(Data)

-- ==== Sys2Proof/Tests/Slice0.lean ====
section
/-!
SUPPORT. The model's own tests: the checks of WellFormed refuse an ill-formed term each; words written out
from the spec's encodings decode to what they stand for; one-step results from the vectors of
spec/95_test_vectors.md Parts 2 and 3; and for every obligation with hypotheses a witness that meets
them. Every expected value is the spec's.
-/

namespace Sys2Proof.Tests

set_option synthInstance.maxSize 2000
set_option Elab.async false

open Sys2Proof Sys2Proof.Machine

/-! ## Small states -/

/-- The answer on port M after an operation. -/
def onM (o : Host.Outcome State Fault Refusal) : Option Response :=
  match o with
  | .next t => t.respM
  | _ => none

/-- The answer on port P after an operation. -/
def onP (o : Host.Outcome State Fault Refusal) : Option Response :=
  match o with
  | .next t => t.respP
  | _ => none

/-- FSP_STATE, FSP_POS, FSP_DLEN after an operation. -/
def cursors (o : Host.Outcome State Fault Refusal) : Option (FspState × Nat × Nat) :=
  match o with
  | .next t => some (t.fsp.state, t.fsp.pos.toNat, t.fsp.dlen.toNat)
  | _ => none

/-- SRB_HEAD, SRB_COUNT after an operation. -/
def ringCursors (o : Host.Outcome State Fault Refusal) : Option (Nat × Nat) :=
  match o with
  | .next t => some (t.srb.head.toNat, t.srb.count.toNat)
  | _ => none

/-- Storage that holds the elements of a list from an index on. -/
def cells {α : Type} : Nat → List α → List (Nat × α)
  | _, [] => []
  | i, x :: xs => (i, x) :: cells (i + 1) xs

/-- The 21-byte frame of V-F2, with 4 payload bytes. -/
def frameF2 : Span :=
  [0x26, 0x53, 0x54, 0x4D, 0x41, 0x41, 0x41, 0x30, 0x30, 0x34, 0x30, 0x37, 0x34, 0x46, 0x34, 0x42,
    0x35, 0x46, 0x31, 0x38, 0x2A]

/-- The 17-byte frame of V-F8, with no payload. -/
def frameF8 : Span :=
  [0x26, 0x41, 0x41, 0x41, 0x53, 0x54, 0x4D, 0x30, 0x30, 0x30, 0x31, 0x32, 0x46, 0x43, 0x33, 0x44, 0x2A]

/-- The parser after the first `n` bytes of V-F2. -/
def partF2 (n : Nat) : Fsp where
  state := if n = 0 then .idle else if n < 12 then .header else if n < 16 then .data else .crcTail
  cap := cells 0 (frameF2.take n)
  pos := BitVec.ofNat 9 n
  dlen := if n < 12 then 0 else 4

/-- The machine with that parser. -/
def atF2 (n : Nat) : State := { State.reset with fsp := partF2 n }

/-- A Header one byte short of complete, with these length digits. -/
def headerOf (d0 d1 d2 : Byte) : State :=
  { State.reset with fsp := ⟨.header,
      cells 0 [0x26, 0x41, 0x41, 0x41, 0x53, 0x54, 0x4D, d0, d1, d2, 0x30], 11, 0⟩ }

/-- Cursors with nothing listed in CAP. -/
def cursorsOf (st : FspState) (pos dlen : BitVec 9) : State :=
  { State.reset with fsp := ⟨st, [], pos, dlen⟩ }

/-- The ring holding the given entries, oldest first, since reset. -/
def ringOf (es : List SampleEntry) : State :=
  { State.reset with srb := ⟨cells 0 es, BitVec.ofNat 10 es.length, BitVec.ofNat 10 es.length⟩ }

/-- The ring of V-S6. -/
def ringS6 : State :=
  ringOf [⟨1000, 10, 11, 12, 13⟩, ⟨1100, 20, 21, 22, 23⟩, ⟨1200, 30, 31, 32, 33⟩]

/-- A ring put to `n` times since reset meets its invariant. -/
theorem ring_after_puts (n : Nat) : ∃ r : Srb, r.Inv ∧ r.count.toNat = min n 600 := by
  induction n with
  | zero => exact ⟨Srb.reset, by decide, rfl⟩
  | succ n ih =>
    obtain ⟨r, h1, h2⟩ := ih
    exact ⟨r.stored ⟨0, 0, 0, 0, 0⟩, Srb.inv_stored _ _ h1, by rw [Srb.stored_count, h2]; omega⟩

/-- A full ring that meets its invariant. -/
theorem full_ring : ∃ r : Srb, r.Inv ∧ r.count.toNat = 600 := ring_after_puts 600

/-! ## WellFormed: an ill-formed term for each check -/

theorem test_put_is_not_issuable_on_port_M : (Instr.srbPut ⟨0, 0, 0, 0, 0⟩).issuableOn .M = false := by
  decide

theorem test_latest_is_not_issuable_on_port_P : Instr.srbLatest.issuableOn .P = false := by decide

theorem test_operand_above_its_group_does_not_fit :
    (Request.mk 0x20 0x100 []).operandFits .b = false := by decide

theorem test_span_beside_a_fixed_group_does_not_fit :
    (Request.mk 0x20 0x26 [0x00]).spanFits .b = false := by decide

theorem test_ill_formed_transactions_do_not_fit :
    (Request.mk 0x20 0x100 []).fits .b = false ∧ (Request.mk 0x21 0 [0x00]).fits .z = false := by
  decide

/-! ## Decoding: one word for each operation, from the tables of spec/30_encoding.md R71, R72, R88, R89 -/

theorem test_decode_crcStep :
    decode .M ⟨0b00000001, 0b101110010010101101001011, []⟩ = .instr (.crcStep 0xB92B 0x4B) := by
  decide

theorem test_decode_crcSpan :
    decode .M ⟨0b00000010, 0, [0x4F, 0x4B]⟩ = .instr (.crcSpan [0x4F, 0x4B]) := by decide

theorem test_decode_hexEncb : decode .M ⟨0b00010000, 0b01001111, []⟩ = .instr (.hexEncb 0x4F) := by
  decide

theorem test_decode_hexDecp :
    decode .M ⟨0b00010001, 0b0011010001000110, []⟩ = .instr (.hexDecp 0x34 0x46) := by decide
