/-- PEN after reset (R164), with the sensors as their first sampling finds them (R165). -/
def Engine.reset (low out cover home : Bool) : Engine where
  mode := .idle
  work := none
  line := none
  paperLow := low
  paperOut := out
  coverOpen := cover
  home := home
  paperHold := false
  coverHold := false
  theta := 25
  hot := false
  cut := none

/-- DSA after reset (R177). -/
def Supply.reset (cap mv : Nat) : Supply where
  loads := []
  queue := []
  cap := cap
  low := false
  mv := mv

/-- LPM after reset (R181). -/
def Power.reset : Power where
  mode := .active
  entry := none
  idle := 0
  gEntry := none

/-- No latched condition (R192). -/
def Latched.clear : Latched where
  frameError := none
  noticeLost := none
  forcedD1 := false
  forcedD2 := false
  overD1 := false
  overD2 := false
  headSensor := false
  bandP := false
  bandB := false
  cutterJam := false
  defaulted := false
  calInvalidP := false
  calInvalidB := false

/-- Default priorities (Table 11-1), from code 0x80 on. -/
def Report.defaultRoutes : List Nat :=
  [7, 5, 6, 5, 5, 4, 4, 4, 4, 4,      -- STARTUP to CAL_DONE
   0, 0, 0, 3, 6, 6, 6, 4, 5,         -- SCALE_STABLE to TXN_CLOSED
   5, 4, 4, 3, 5, 3, 4, 6, 6, 4,      -- CARD_SWIPE to DRAWER_LEFT_OPEN
   5, 5, 2, 5, 5, 3, 6, 3, 4]         -- JOB_DONE to BINDING_FAILED

/-- RPT after reset (R186, R188, R190, R192). -/
def Report.reset : Report where
  routes := Report.defaultRoutes
  queue := []
  nextSeq := 0
  bind1 := none
  bind2 := none
  bind3 := none
  bind4 := none
  latched := Latched.clear

/-- The calibration block that the model takes the store to hold at the first reset: one milligram per
count, the figures R26 gives an uncalibrated channel (DESIGN CHOICE, log entry 2). -/
def CalBlock.first : CalBlock where
  c0 := 0
  k := 65536
  crc := 0x060E#16

/-- The settings store at the first reset: a good settings block holding the defaults, good calibration
blocks, change count 0, marker clear, start-up under way (DESIGN CHOICE, log entry 2). -/
def Store.first : Store where
  block := Settings.defaults
  blockCrc := 0x00C2#16
  calP := CalBlock.first
  calB := CalBlock.first
  storedCount := 0
  countCrc := 0x1D0F#16
  marker := false
  writes := []
  count := 0
  started := false
  kind := .hard
  defaulted := false
  interrupted := false

/-- The machine right after a hard reset, steps 1 to 4 of start-up done and the converters warming up
(R196). The inputs stand at the levels of log entry 3 (DESIGN CHOICE). -/
def State.reset : State where
  pending := []
  link := Link.reset 115200
  wgt := Weigh.reset (Chan.reset true 0 65536 2) (Chan.reset true 0 65536 10)
  bag := Bag.reset
  txn := Txn.reset
  crd := Card.reset
  drw := { d1 := PortState.reset true false, d2 := PortState.reset false false, noSale := none }
  job := JobStore.reset
  pen := Engine.reset false false false true
  dsa := Supply.reset 4000 24000
  lpm := Power.reset
  rpt := Report.reset
  set := Settings.defaults
  sst := Store.first
  calEn := false
  free := 0

end Sys2Proof.Machine
end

(End Data)

Return, with no change at all, every line in the entries above from the line containing "from the spec's" through the line containing "of V-F2. -/".

■ Solution:
from the spec's encodings decode to what they stand for; one-step results from the vectors of
spec/95_test_vectors.md Parts 2 and 3; and for every obligation with hypotheses a witness that meets
them. Every expected value is the spec's.
-/

namespace Sys2Proof.Tests

set_option synthInstance.maxSize 2000
set_option Elab.async false

open Sys2Proof Sys2Proof.Machine

/-! ## Small states -/

/-- The answer on port M after an operation. -/
def onM (o : Host.Outcome State Fault Refusal) : Option Response :=
  match o with
  | .next t => t.respM
  | _ => none

/-- The answer on port P after an operation. -/
def onP (o : Host.Outcome State Fault Refusal) : Option Response :=
  match o with
  | .next t => t.respP
  | _ => none

/-- FSP_STATE, FSP_POS, FSP_DLEN after an operation. -/
def cursors (o : Host.Outcome State Fault Refusal) : Option (FspState × Nat × Nat) :=
  match o with
  | .next t => some (t.fsp.state, t.fsp.pos.toNat, t.fsp.dlen.toNat)
  | _ => none

/-- SRB_HEAD, SRB_COUNT after an operation. -/
def ringCursors (o : Host.Outcome State Fault Refusal) : Option (Nat × Nat) :=
  match o with
  | .next t => some (t.srb.head.toNat, t.srb.count.toNat)
  | _ => none

/-- Storage that holds the elements of a list from an index on. -/
def cells {α : Type} : Nat → List α → List (Nat × α)
  | _, [] => []
  | i, x :: xs => (i, x) :: cells (i + 1) xs

/-- The 21-byte frame of V-F2, with 4 payload bytes. -/
def frameF2 : Span :=
  [0x26, 0x53, 0x54, 0x4D, 0x41, 0x41, 0x41, 0x30, 0x30, 0x34, 0x30, 0x37, 0x34, 0x46, 0x34, 0x42,
    0x35, 0x46, 0x31, 0x38, 0x2A]

/-- The 17-byte frame of V-F8, with no payload. -/
def frameF8 : Span :=
  [0x26, 0x41, 0x41, 0x41, 0x53, 0x54, 0x4D, 0x30, 0x30, 0x30, 0x31, 0x32, 0x46, 0x43, 0x33, 0x44, 0x2A]

/-- The parser after the first `n` bytes of V-F2. -/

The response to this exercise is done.